[Start of Attachment]
/-- The floating-point instructions (08 R173 to R176, R178): the exact result of the operation, rounded once. -/
def floatOp (r : Option RepState) : Instr → Option RegOp :=
  let two (f : AForm) (v : AForm → View) (g : AForm → FVal → FVal → FRes) : Option RegOp :=
    let f := strideA f r
    some { view := v f, dt := aTy f, d := aD f, srcs := [.reg (aTy f) (aA f), aB (aTy f) f],
           fn := fun _ u xs => mapFloat (aTy f) (aMods f) [(aMods f).na, (aMods f).nb] u (fop2 (g f)) xs }
  let more (f : RForm) (v : RForm → View) (n : Nat) (g : RForm → List FVal → FRes) : Option RegOp :=
    let f := strideR f r
    some { view := v f, dt := f.ty, d := f.d, srcs := ([f.a, f.b, f.c].take n).map (Opnd.reg f.ty),
           fn := fun _ u xs => mapFloat f.ty (rMods f) ([f.negA, f.negB, f.negC].take n) u (g f) xs }
  let approx (f : RForm) (op : ApproxOp) : Option RegOp :=
    let f := strideR f r
    some { view := viewApprox f, dt := f.ty, d := f.d, srcs := [.reg f.ty f.a], fn := fun _ _ xs => approxLane op f xs }
  fun
  | .fadd f => two f viewFadd fun f => faddX (aRnd f == 2)
  | .fsub f => two f viewFadd fun f x y => faddX (aRnd f == 2) x y.flip
  | .fmul f => two f viewFadd fun _ => fmulX
  | .ffma f => more f viewFfma 3 fun f => fop3 (ffmaX (f.rnd == 2))
  | .fmin f => two f viewFmin fun _ => fminX false
  | .fmax f => two f viewFmin fun _ => fminX true
  | .fabs f =>
    let f := strideR f r
    some { view := viewFabs f, dt := f.ty, d := f.d, srcs := [.reg f.ty f.a],
           fn := fun _ u xs => mapFloat f.ty (rMods f) [f.negA] u (fop1 fabsX) xs }
  | .fdiv f => more f viewFdiv 2 fun _ => fop2 fdivX
  | .fsqrt f => more f viewFsqrt 1 fun _ => fop1 fsqrtX
  | .frcp f => more f viewFsqrt 1 fun _ => fop1 (fdivX fone)
  | .frsq f =>
    let f := strideR f r
    some { view := viewFrsq f, dt := f.ty, d := f.d, srcs := [.reg f.ty f.a], fn := fun _ _ xs => match tyFmt f.ty with
      | none => { val := 0 }
      | some m =>
        let x := arg xs 0
        let o := rsqOut m (x + b2n f.negA * 2 ^ 64 + b2n (f.ty == .f64) * 2 ^ 65) (m.source f.ftz f.negA x)
        { val := o.bits, fl := o.fl } }
  | .fexp2 f => approx f .exp2
  | .flog2 f => approx f .log2
  | .fsin f => approx f .sin
  | .fcos f => approx f .cos
  | .ftanh f => approx f .tanh
  | .fclass f =>
    let f := strideR f r
    some { view := viewFclass f, dt := .b32, d := f.d, srcs := [.reg f.ty f.a], fn := fun _ _ xs => match tyFmt f.ty with
      | none => { val := 0 }
      | some m => { val := 2 ^ fclassBit m (arg xs 0 % 2 ^ m.width) } }
  | _ => none
where
  /-- An approximate result with FTZ and SAT applied. -/
  approxLane (op : ApproxOp) (f : RForm) (xs : List Nat) : LaneOut := match tyFmt f.ty with
    | none => { val := 0 }
    | some m =>
      let o := approxOut op m (m.source f.ftz f.negA (arg xs 0 % 2 ^ m.width))
      let sign := o.bits / 2 ^ (m.width - 1) * 2 ^ (m.width - 1)
      let b := if f.ftz && decide (o.bits - sign < 2 ^ m.mb) then sign else o.bits
      { val := if f.sat then m.clampUnit b else b, fl := o.fl }

/-- Results of several elements put together: their codes packed, their flags ORed. -/
def packOuts (w draws : Nat) (outs : List FOut) : LaneOut :=
  { val := packElems w (outs.map (·.bits)), fl := outs.foldl (fun a o => a ||| o.fl) 0, draws := draws }

/-- The conversions, dot products, packings and byte selections (08 R179 to R184). -/
def convertOp (r : Option RepState) : Instr → Option RegOp :=
  let op (f : RForm) (v : RForm → View) (dt : Ty) (n : Nat) (g : RForm → (Nat → Nat) → List Nat → LaneOut) : Option RegOp :=
    let f := strideR f r
    some { view := v f, dt := dt, d := f.d, srcs := ([f.a, f.b, f.c].take n).map (Opnd.reg .b32), fn := fun _ => g f }
  let rs (f : RForm) (u : Nat → Nat) (j : Nat) : Nat := if f.rnd == 5 then u j else 0
  fun
  | .cvt x f =>
    let f := strideR f r
    some { view := viewCvt x f, dt := f.ty, d := f.d, srcs := [.reg x f.a], fn := fun _ u xs =>
      packOuts (tyElem f.ty).1 (if f.rnd == 5 then (tyElem f.ty).2 else 0) ((List.range (tyElem f.ty).2).map fun j =>
        cvtElem x f.ty f.rnd.toNat f.sat f.ftz (rs f u j) (elemAt (tyElem x).1 (arg xs 0) j)) }
  | .cvtq x f =>
    let k := cvtqBits x f.ty
    op f (viewCvtq x) .b32 (if k == 32 then 2 else 3) fun f u xs =>
      let fs := if f.ty == .f32 then fmtF32 else fmtF16
      let srcs := if f.ty == .f32 then [arg xs 0, arg xs 1]
        else [arg xs 0 % 65536, arg xs 0 / 65536 % 65536, arg xs 1 % 65536, arg xs 1 / 65536 % 65536]
      let o := packOuts (narrowFmt x).width (if f.rnd == 5 then srcs.length else 0) ((List.range srcs.length).map fun j =>
        (narrowFmt x).deliver f.rnd.toNat (if f.sat then .top else .none) f.ftz (rs f u j) (cvtRes (fs.source f.ftz false (arg srcs j))))
      { o with val := if k == 32 then o.val else o.val * 2 ^ (32 - k) + arg xs 2 / 2 ^ k }
  | .cvtw x f => op f viewCvtw .b32 2 fun f _ xs =>
      let w := (narrowFmt x).width
      if f.ty == .f32 then { val := widen x fmtF32 (elemAt w (arg xs 0) (arg xs 1 % (32 / w))) }
      else { val := packElems 16 ([0, 1].map fun j => widen x fmtF16 (elemAt w (arg xs 0) (2 * (arg xs 1 % (16 / w)) + j))) }
  | .dot2 f => op f viewDot2 .b32 3 fun f u xs => match tyFmt f.ty with
      | none => { val := dotInt f.ty f.sat (arg xs 0) (arg xs 1) (arg xs 2) }
      | some m =>
        let o := fmtF32.deliver f.rnd.toNat (if f.sat then .unit else .none) false (rs f u 0)
          (dotFloat m (f.rnd == 2) (arg xs 0) (arg xs 1) (arg xs 2))
        { val := o.bits, fl := o.fl, draws := if f.rnd == 5 then 1 else 0 }
  | .dot4 f => op f viewDot4 .b32 3 fun f _ xs => { val := dotInt f.ty f.sat (arg xs 0) (arg xs 1) (arg xs 2) }
  | .pack f => op f viewPack .b32 (if packBytes f.ty then 3 else 2) fun f u xs =>
      let held (x : Nat) : Nat := heldAs true (tySigned f.ty) (tyElem f.ty).1 (elemInt (tySigned f.ty) 32 x)
      match tyFmt f.ty with
      | some m => packOuts 16 (if f.rnd == 5 then 2 else 0) ([0, 1].map fun j =>
          m.deliver f.rnd.toNat .none false (rs f u j) (cvtRes (fmtF32.decode (arg xs j))))
      | none =>
        if f.ty == .b32 then { val := arg xs 0 % 65536 + arg xs 1 % 65536 * 65536 }
        else if packBytes f.ty then { val := held (arg xs 0) + held (arg xs 1) * 256 + arg xs 2 % 65536 * 65536 }
        else { val := packElems 16 [held (arg xs 0), held (arg xs 1)] }
  | .bsel f => op f viewBsel .b32 3 fun _ _ xs =>
      { val := packElems 8 ((List.range 4).map fun j => bselByte (arg xs 0 + arg xs 1 * 2 ^ 32) (elemAt 8 (arg xs 2) j)) }
  | _ => none

/-- The words read from masks and from the transaction status (08 R171, 09 R188, R211). -/
def wordOp (i : Iss) : Instr → Option RegOp
  | .kget f =>
    let f := strideA f i.rep
    some { view := viewKget f, dt := .b32, d := aD f, srcs := [], fn := fun _ _ _ => { val := (kB i f).toNat } }
  | .kpollWord f =>
    let f := strideR f i.rep
    some { view := viewKpollWord f, dt := .b32, d := f.d, srcs := [], fn := fun l _ _ =>
      { val := (maskOf fun m => (i.enabled f.g).getLsbD m && segLo (segR f) m == segLo (segR f) l && i.kAt m f.b.idx.toNat).toNat } }
  | .xtest f => some { view := viewXtest f, dt := .b32, d := f.d, srcs := [], fn := fun l _ _ =>
      { val := ((i.group.lane i.band l).txn.status).toNat } }
  | _ => none

/-! ### Instructions that compute one mask bit per lane -/

structure MaskOp where
  view : View
  d : Spec
  srcs : List Opnd
  /-- the bit of a lane and the flags it sets, from its number and its source values -/
  fn : Nat → List Nat → Bool × Nat

def MaskOp.reads (o : MaskOp) (s : State) (i : Iss) (vals : Nat → List Nat) : Prop :=
  ∀ l ∈ i.lanes (i.en o.view), mapE (rdOp (s.begun i o.view) i l) o.srcs = .ok (vals l)

def MaskOp.give (o : MaskOp) (i : Iss) (vals : Nat → List Nat) (t : State) (l : Nat) : State :=
  (t.wrK i l o.d.idx.toNat (o.fn l (vals l)).1).settle i l (o.fn l (vals l)).2 0

/-- The comparisons and the mask instructions (08 R169, R171, R177, 09 R188). -/
def maskOp (i : Iss) : Instr → Option MaskOp :=
  let bits (f : AForm) (v : AForm → View) (g : Bool → Bool → Bool) : Option MaskOp :=
    let f := strideA f i.rep
    some { view := v f, d := aD f, srcs := [], fn := fun l _ => (g (i.kAt l (aA f).idx.toNat) ((kB i f).getLsbD l), 0) }
  let poll (f : RForm) (all : Bool) : Option MaskOp :=
    let f := strideR f i.rep
    let has (l : Nat) : List Bool := ((List.range 32).filter fun m =>
      (i.enabled f.g).getLsbD m && segLo (segR f) m == segLo (segR f) l).map fun m => i.kAt m f.b.idx.toNat
    some { view := viewKpoll f, d := f.d, srcs := [], fn := fun l _ => (if all then (has l).all id else (has l).any id, 0) }
  fun
  | .icmp x f =>
    let f := strideA f i.rep
    let t := aTy f
    some { view := viewIcmp f, d := aD f, srcs := [.reg t (aA f), aB t f], fn := fun _ xs =>
      (icmpHolds x (elemInt (tySigned t) (tyElem t).1 (arg xs 0)) (elemInt (tySigned t) (tyElem t).1 (arg xs 1)), 0) }
  | .fcmp x f =>
    let f := strideA f i.rep
    let t := aTy f
    some { view := viewFcmp f, d := aD f, srcs := [.reg t (aA f), aB t f], fn := fun _ xs => match tyFmt t with
      | some m => fcmpHolds x (m.source (aMods f).ftz (aMods f).na (arg xs 0 % 2 ^ m.width))
                    (m.source (aMods f).ftz (aMods f).nb (arg xs 1 % 2 ^ m.width))
      | none => (false, 0) }
  | .kand f => bits f viewK fun a b => a && b
  | .kor f => bits f viewK fun a b => a || b
  | .kxor f => bits f viewK fun a b => a ^^ b
  | .kandn f => bits f viewK fun a b => a && !b
  | .knot f => bits f viewKnot fun _ b => !b
  | .kset f =>
    let f := strideA f i.rep
    some { view := viewKset f, d := aD f, srcs := [aB .b32 f], fn := fun l xs => ((arg xs 0).testBit l, 0) }
  | .kpollAll f => poll f true
  | .kpollAny f => poll f false
  | _ => none

/-! ### Moves between lanes (08 R170, 09 R186 to R191) -/

structure MoveOp where
  view : View
  ty : Ty
  d : Spec
  /-- the value of a lane and the flags it sets, as the state allows it to be read -/
  value : State → Nat → Except Halt (Nat × Nat)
[End of Attachment]
• Instructions to follow:
In restating the data, begin at its first line, reproduce each line word for word, and conclude with the line that contains "[.reg (aTy f)".

• Answer to the problem:
/-- The floating-point instructions (08 R173 to R176, R178): the exact result of the operation, rounded once. -/
def floatOp (r : Option RepState) : Instr → Option RegOp :=
  let two (f : AForm) (v : AForm → View) (g : AForm → FVal → FVal → FRes) : Option RegOp :=
    let f := strideA f r
    some { view := v f, dt := aTy f, d := aD f, srcs := [.reg (aTy f) (aA f), aB (aTy f) f],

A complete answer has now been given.